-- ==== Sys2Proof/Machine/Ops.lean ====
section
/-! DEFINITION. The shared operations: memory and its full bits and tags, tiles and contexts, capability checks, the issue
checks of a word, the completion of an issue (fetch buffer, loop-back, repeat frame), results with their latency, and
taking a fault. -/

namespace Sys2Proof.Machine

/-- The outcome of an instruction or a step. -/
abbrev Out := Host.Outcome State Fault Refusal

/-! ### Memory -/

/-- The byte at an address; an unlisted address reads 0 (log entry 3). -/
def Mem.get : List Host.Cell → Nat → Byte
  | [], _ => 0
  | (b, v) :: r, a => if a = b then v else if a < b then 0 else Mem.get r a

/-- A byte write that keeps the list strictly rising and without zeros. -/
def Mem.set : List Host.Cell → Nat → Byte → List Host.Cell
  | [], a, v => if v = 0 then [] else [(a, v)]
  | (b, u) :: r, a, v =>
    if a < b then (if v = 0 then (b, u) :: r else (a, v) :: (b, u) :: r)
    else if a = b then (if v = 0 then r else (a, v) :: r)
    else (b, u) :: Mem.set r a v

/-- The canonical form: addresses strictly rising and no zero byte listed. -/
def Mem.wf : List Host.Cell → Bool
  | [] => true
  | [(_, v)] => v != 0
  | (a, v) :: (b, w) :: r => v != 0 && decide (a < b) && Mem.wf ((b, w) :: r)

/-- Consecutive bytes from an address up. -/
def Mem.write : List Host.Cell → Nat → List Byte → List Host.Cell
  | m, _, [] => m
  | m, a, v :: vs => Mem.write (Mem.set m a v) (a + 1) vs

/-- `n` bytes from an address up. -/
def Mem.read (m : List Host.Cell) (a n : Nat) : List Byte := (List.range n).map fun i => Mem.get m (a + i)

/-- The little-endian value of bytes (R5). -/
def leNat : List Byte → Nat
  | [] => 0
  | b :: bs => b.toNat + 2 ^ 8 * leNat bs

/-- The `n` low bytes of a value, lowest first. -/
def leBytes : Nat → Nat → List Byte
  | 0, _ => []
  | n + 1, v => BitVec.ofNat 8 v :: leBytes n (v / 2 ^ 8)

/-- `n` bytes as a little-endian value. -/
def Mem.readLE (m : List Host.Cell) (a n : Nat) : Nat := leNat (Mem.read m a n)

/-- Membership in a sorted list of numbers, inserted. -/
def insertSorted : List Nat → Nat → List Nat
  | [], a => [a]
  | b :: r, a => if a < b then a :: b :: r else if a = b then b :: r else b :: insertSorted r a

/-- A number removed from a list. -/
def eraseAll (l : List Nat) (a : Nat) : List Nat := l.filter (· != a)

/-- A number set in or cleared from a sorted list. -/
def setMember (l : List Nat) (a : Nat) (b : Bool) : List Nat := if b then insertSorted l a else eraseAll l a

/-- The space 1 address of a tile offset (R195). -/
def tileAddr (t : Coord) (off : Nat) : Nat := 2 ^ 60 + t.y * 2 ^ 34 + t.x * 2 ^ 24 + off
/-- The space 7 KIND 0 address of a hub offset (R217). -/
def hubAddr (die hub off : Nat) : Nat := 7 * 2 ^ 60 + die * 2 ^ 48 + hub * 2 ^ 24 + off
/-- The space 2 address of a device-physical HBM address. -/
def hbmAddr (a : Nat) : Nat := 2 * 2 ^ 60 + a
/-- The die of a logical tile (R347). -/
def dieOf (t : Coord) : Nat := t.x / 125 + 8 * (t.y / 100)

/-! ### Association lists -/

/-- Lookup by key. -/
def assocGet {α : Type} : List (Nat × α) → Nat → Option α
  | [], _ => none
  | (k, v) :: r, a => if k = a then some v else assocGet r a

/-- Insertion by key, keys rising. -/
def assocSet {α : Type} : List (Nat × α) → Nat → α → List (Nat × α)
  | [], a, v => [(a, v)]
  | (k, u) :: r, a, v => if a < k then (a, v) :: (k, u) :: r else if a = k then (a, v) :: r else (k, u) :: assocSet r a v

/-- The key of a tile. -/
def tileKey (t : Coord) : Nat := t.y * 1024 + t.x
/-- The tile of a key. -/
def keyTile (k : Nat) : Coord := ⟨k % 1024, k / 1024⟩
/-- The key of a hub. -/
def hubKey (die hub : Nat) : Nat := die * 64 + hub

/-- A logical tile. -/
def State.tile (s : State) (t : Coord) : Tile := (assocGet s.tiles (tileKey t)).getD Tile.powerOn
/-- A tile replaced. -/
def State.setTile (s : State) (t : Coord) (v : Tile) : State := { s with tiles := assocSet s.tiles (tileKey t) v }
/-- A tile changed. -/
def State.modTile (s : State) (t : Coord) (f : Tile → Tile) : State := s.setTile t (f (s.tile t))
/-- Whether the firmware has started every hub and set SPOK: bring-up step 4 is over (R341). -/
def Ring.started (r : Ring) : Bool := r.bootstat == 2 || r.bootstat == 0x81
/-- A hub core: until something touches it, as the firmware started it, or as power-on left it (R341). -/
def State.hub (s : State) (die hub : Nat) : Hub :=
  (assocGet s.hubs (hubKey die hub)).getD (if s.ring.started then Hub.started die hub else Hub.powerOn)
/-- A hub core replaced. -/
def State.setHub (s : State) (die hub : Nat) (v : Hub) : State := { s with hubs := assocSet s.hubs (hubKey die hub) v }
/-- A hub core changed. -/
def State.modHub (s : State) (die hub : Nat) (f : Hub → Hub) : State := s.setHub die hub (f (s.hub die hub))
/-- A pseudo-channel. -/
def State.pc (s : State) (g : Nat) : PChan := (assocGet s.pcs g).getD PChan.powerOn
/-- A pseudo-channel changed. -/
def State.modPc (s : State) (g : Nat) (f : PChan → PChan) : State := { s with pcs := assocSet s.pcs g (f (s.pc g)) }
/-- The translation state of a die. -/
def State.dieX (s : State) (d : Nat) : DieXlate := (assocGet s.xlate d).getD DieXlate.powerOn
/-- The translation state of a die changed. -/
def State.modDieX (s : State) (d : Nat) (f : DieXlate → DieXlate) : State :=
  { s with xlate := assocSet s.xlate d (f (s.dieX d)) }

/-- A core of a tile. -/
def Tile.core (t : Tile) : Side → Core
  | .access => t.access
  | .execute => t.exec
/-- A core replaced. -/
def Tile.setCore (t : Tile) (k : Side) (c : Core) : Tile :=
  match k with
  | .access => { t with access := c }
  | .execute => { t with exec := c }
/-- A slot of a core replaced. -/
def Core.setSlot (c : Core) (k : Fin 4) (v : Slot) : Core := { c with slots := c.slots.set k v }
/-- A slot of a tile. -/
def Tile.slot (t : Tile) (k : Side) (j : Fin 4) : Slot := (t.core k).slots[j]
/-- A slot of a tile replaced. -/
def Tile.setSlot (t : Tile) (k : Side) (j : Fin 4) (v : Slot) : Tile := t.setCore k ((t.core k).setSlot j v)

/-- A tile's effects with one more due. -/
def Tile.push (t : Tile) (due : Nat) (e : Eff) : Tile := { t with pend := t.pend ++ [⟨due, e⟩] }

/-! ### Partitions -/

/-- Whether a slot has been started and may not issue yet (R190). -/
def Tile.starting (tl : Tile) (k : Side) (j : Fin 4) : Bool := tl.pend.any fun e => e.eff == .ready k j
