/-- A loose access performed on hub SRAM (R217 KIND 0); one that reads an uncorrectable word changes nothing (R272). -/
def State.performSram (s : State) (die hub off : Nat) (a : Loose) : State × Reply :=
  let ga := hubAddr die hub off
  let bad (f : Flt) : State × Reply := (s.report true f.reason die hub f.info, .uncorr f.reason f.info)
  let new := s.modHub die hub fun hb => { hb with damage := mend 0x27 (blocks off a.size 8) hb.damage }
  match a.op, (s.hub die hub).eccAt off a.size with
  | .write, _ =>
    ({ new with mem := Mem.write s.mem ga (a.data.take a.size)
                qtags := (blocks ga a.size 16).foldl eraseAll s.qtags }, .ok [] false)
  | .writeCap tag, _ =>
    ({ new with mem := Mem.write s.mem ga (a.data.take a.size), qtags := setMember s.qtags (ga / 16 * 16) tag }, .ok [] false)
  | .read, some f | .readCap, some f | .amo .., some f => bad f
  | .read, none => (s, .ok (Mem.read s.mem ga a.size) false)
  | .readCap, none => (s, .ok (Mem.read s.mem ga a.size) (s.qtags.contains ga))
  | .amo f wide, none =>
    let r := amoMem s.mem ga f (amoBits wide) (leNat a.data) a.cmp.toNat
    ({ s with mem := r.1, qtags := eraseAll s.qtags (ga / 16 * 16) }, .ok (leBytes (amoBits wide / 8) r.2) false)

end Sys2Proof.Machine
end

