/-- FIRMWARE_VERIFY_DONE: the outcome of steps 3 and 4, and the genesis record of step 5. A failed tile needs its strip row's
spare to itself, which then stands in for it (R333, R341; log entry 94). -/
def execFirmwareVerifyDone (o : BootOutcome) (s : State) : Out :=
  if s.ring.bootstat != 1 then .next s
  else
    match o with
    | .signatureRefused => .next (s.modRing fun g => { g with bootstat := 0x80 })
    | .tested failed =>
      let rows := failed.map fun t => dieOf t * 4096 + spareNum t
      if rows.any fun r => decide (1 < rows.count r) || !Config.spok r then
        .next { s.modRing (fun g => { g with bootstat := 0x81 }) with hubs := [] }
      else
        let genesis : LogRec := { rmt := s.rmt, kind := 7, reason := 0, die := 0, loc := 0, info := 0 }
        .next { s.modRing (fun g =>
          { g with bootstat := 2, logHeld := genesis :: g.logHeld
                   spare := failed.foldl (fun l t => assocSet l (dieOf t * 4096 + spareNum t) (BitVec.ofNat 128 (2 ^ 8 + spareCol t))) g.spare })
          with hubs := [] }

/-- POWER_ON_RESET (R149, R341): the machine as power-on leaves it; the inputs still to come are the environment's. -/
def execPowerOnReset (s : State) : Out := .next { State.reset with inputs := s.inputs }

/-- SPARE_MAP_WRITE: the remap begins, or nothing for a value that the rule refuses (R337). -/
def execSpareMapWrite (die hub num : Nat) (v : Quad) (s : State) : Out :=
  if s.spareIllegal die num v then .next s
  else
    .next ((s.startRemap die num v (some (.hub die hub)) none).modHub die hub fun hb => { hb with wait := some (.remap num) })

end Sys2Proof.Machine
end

==

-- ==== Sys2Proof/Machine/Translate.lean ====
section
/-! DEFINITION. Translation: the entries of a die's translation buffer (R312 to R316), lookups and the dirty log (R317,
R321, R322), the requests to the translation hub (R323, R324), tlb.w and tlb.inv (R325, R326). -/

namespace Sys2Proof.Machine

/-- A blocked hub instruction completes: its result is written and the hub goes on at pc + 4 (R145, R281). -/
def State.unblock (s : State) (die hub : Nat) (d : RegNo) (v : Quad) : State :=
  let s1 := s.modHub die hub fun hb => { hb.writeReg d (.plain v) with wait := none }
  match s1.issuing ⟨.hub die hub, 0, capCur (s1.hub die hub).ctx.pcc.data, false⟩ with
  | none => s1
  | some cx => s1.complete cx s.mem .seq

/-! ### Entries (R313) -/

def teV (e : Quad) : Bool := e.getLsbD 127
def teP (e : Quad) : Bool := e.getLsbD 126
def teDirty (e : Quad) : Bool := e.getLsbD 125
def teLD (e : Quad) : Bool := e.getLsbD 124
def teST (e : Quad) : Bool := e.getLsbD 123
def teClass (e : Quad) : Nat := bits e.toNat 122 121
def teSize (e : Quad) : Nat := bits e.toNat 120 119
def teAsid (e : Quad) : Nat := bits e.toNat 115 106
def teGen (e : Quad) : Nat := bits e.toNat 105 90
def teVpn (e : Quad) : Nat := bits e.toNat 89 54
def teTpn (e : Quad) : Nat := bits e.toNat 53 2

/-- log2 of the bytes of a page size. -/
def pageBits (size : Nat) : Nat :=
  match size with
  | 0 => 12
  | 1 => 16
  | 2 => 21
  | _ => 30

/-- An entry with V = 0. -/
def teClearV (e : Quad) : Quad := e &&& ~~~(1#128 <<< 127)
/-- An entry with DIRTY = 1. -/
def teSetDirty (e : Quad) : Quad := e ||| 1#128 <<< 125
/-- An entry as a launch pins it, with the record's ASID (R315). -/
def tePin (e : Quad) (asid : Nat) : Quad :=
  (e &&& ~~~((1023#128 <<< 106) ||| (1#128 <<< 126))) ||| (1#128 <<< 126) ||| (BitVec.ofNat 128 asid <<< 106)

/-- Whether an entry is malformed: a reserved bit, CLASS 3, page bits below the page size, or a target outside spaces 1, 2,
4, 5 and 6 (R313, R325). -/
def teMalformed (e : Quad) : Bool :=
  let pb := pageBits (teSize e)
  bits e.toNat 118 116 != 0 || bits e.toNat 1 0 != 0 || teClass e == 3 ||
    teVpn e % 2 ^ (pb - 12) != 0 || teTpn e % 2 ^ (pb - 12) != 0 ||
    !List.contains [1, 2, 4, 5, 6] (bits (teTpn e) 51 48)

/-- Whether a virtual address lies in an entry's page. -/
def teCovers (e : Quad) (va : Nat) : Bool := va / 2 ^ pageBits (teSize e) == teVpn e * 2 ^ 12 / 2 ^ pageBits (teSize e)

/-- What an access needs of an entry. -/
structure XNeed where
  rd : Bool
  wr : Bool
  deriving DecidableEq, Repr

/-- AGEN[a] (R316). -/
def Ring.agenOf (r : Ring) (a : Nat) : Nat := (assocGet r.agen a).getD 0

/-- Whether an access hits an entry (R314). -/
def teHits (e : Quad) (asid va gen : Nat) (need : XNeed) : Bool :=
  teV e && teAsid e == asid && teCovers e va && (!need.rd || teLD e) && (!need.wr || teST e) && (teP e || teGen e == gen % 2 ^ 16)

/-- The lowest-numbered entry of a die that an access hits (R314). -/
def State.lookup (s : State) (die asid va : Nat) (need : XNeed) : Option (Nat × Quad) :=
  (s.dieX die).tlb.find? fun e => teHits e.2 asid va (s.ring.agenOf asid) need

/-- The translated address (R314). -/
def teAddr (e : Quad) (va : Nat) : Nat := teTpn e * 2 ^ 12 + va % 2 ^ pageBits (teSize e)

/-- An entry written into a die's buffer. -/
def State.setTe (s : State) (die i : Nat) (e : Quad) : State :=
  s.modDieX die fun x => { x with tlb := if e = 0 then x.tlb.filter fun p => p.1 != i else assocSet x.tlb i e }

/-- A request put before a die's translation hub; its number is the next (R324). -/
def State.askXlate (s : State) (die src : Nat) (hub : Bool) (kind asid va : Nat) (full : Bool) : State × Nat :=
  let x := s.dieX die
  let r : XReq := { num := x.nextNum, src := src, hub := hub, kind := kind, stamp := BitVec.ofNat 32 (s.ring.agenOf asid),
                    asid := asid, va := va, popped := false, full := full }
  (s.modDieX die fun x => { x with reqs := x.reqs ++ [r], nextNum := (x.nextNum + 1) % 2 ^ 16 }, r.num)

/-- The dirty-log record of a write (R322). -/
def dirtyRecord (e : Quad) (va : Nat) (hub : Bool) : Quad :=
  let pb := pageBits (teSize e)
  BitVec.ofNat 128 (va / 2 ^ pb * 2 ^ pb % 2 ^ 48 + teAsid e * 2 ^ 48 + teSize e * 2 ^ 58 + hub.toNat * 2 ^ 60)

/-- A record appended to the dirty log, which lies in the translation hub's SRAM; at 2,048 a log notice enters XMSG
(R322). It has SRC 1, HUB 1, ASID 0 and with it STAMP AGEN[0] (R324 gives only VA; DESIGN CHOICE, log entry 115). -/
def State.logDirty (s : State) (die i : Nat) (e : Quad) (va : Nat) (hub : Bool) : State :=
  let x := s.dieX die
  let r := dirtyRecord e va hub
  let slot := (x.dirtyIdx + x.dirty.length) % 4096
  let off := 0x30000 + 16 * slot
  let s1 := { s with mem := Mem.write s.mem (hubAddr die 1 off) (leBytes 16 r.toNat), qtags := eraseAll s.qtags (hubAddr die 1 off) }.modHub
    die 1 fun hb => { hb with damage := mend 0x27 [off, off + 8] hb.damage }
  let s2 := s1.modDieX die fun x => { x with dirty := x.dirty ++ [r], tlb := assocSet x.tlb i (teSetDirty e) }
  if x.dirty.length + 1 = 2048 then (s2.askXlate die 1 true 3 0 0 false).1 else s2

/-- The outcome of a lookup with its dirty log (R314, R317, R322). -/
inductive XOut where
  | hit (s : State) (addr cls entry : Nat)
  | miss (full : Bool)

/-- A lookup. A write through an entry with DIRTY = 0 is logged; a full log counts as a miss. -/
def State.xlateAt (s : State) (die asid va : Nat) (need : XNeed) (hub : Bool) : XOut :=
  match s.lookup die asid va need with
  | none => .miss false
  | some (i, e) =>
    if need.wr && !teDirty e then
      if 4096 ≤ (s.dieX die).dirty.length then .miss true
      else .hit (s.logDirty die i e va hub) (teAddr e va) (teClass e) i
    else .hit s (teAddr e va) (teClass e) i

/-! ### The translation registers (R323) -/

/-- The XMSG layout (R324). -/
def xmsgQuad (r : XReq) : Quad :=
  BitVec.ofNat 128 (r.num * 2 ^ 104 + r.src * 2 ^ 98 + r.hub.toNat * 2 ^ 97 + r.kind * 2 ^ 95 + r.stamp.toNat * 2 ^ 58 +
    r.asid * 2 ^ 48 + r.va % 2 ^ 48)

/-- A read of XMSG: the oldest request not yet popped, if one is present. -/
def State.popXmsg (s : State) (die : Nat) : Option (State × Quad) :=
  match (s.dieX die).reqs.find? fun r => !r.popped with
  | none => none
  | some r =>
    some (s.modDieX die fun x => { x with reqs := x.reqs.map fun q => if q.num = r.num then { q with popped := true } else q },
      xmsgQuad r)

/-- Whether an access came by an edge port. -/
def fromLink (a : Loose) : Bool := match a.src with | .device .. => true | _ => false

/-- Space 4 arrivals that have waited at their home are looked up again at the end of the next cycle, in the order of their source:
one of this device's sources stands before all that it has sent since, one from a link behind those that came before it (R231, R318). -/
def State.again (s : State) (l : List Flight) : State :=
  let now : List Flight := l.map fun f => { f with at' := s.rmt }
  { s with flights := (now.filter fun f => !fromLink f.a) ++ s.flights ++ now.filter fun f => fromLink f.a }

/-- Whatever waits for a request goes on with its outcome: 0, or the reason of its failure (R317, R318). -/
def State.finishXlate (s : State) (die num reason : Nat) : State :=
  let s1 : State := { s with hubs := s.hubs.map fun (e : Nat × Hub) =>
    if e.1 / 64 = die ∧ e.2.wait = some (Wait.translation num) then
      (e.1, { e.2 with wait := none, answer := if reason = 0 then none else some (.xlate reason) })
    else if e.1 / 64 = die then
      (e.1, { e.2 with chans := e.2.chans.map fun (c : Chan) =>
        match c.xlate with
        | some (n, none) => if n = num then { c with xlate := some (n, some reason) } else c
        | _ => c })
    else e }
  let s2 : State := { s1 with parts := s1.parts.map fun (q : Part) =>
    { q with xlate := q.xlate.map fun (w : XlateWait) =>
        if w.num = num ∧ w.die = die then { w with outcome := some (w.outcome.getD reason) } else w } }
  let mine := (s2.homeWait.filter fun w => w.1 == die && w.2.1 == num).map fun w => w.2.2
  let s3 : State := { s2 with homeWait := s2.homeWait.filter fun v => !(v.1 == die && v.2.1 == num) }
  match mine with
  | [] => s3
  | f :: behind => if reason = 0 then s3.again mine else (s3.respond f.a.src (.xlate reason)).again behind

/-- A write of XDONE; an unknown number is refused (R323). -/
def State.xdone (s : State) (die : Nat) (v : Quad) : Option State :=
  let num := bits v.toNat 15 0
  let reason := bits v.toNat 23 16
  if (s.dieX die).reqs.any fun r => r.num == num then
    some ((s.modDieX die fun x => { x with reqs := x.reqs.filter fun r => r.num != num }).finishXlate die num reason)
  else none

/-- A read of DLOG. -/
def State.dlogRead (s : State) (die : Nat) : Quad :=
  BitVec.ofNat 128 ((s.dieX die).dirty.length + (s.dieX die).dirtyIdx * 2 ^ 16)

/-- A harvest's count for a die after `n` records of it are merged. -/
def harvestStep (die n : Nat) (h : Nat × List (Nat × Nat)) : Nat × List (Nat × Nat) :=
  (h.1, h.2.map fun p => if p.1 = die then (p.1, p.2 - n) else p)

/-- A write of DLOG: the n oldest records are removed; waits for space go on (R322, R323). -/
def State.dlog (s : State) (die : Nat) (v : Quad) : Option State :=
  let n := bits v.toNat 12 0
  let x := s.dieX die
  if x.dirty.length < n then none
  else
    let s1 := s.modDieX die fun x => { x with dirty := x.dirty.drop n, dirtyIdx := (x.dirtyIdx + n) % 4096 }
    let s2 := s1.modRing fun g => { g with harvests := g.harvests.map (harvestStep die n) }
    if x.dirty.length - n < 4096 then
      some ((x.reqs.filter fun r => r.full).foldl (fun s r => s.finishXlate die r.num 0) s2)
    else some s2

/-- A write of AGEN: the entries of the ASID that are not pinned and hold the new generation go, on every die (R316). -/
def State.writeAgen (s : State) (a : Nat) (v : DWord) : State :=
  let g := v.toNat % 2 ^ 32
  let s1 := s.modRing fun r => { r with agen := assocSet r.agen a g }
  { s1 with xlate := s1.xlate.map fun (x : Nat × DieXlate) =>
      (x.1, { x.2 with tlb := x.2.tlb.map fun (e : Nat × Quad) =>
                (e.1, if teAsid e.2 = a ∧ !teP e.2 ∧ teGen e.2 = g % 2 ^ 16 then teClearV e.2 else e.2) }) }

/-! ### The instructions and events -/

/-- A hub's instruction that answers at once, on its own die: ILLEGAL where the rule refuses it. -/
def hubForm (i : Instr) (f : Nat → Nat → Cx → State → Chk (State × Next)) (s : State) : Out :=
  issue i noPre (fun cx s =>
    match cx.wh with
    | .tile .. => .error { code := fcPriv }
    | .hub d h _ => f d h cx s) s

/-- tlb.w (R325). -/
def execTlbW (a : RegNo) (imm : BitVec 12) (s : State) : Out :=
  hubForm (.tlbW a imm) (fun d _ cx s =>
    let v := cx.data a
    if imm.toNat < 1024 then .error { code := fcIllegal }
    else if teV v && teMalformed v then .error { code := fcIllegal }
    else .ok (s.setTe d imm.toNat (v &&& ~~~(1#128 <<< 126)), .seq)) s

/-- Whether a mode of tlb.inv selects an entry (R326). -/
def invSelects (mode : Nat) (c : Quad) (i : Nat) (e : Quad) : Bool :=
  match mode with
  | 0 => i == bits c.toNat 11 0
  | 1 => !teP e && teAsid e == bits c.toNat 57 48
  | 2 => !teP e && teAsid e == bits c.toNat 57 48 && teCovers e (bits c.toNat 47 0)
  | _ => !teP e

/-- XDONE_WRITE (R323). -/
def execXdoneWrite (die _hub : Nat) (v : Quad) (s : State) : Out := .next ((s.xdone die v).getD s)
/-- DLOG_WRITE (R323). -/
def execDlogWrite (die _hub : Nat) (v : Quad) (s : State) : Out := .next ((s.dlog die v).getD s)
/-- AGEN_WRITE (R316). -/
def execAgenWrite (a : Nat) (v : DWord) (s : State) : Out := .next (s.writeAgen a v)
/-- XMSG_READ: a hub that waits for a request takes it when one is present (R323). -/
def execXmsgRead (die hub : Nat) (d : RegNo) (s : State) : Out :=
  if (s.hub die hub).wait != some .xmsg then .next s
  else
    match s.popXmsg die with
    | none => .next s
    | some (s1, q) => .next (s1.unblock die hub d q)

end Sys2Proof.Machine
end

==

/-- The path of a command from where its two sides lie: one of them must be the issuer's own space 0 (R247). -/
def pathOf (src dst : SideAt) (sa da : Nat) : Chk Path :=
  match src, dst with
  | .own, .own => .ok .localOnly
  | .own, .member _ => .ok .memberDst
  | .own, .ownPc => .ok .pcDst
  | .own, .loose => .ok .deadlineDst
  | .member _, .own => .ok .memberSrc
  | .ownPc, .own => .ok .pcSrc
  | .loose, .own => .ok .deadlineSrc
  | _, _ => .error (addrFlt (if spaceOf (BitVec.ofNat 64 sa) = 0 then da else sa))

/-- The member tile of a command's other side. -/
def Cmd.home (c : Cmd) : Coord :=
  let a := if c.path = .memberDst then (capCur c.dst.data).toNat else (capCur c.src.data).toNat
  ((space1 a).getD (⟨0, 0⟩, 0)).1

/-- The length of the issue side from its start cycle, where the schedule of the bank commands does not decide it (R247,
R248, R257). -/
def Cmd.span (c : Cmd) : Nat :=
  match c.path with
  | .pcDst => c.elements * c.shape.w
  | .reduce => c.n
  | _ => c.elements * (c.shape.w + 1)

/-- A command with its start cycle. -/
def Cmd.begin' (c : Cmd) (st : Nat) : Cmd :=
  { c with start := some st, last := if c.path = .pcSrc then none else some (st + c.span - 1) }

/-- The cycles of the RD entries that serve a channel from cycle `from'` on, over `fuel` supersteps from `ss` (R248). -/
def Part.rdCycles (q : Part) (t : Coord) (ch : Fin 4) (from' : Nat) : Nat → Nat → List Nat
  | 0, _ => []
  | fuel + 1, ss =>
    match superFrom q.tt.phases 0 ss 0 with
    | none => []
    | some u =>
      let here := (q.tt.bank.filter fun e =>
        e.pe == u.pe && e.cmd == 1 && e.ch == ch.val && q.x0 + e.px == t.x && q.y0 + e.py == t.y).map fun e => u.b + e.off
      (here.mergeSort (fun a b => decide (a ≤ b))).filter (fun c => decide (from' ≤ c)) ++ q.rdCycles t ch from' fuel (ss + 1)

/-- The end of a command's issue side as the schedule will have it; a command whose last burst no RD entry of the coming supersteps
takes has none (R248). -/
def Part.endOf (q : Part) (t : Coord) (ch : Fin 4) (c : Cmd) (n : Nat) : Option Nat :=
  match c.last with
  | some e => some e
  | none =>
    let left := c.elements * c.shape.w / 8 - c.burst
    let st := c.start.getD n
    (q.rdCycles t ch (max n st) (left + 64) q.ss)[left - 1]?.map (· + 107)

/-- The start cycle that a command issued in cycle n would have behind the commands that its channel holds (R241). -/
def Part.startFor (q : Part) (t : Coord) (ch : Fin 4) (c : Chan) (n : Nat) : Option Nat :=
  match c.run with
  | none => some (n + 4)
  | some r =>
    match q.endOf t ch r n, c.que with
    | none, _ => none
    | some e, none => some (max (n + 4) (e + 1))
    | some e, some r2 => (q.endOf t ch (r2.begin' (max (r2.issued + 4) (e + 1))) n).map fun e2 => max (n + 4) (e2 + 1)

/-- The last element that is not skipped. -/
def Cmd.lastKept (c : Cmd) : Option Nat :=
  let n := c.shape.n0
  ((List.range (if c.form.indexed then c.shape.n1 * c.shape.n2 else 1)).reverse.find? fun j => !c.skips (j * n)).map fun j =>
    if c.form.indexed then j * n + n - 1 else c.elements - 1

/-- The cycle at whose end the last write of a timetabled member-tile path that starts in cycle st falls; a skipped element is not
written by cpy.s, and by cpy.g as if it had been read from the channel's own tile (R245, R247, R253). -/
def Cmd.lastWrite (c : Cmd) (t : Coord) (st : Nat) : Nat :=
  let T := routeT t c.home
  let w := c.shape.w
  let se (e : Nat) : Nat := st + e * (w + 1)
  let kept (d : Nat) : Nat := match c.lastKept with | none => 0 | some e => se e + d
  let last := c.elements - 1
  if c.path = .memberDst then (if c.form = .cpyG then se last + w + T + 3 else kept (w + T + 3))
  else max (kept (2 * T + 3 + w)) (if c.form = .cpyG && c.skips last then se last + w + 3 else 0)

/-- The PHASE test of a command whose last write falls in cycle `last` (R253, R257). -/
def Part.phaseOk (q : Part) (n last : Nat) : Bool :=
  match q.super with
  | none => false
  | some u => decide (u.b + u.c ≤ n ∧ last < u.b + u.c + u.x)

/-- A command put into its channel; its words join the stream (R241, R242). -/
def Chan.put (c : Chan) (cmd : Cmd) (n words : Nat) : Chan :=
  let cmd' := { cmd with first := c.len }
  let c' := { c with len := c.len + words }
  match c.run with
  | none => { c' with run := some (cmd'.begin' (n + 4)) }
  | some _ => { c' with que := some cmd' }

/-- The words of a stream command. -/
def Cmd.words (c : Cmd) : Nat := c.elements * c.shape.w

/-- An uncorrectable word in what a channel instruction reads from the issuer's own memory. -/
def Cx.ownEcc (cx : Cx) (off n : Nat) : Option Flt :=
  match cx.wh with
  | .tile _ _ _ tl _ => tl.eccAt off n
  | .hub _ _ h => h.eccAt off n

• Work to be completed: The expected output is every line of the records in which the string "leNat" appears.

• Answer below:
def leNat : List Byte → Nat
  | b :: bs => b.toNat + 2 ^ 8 * leNat bs
def Mem.readLE (m : List Host.Cell) (a n : Nat) : Nat := leNat (Mem.read m a n)
    let r := amoMem s.mem ga f (amoBits wide) (leNat a.data) a.cmp.toNat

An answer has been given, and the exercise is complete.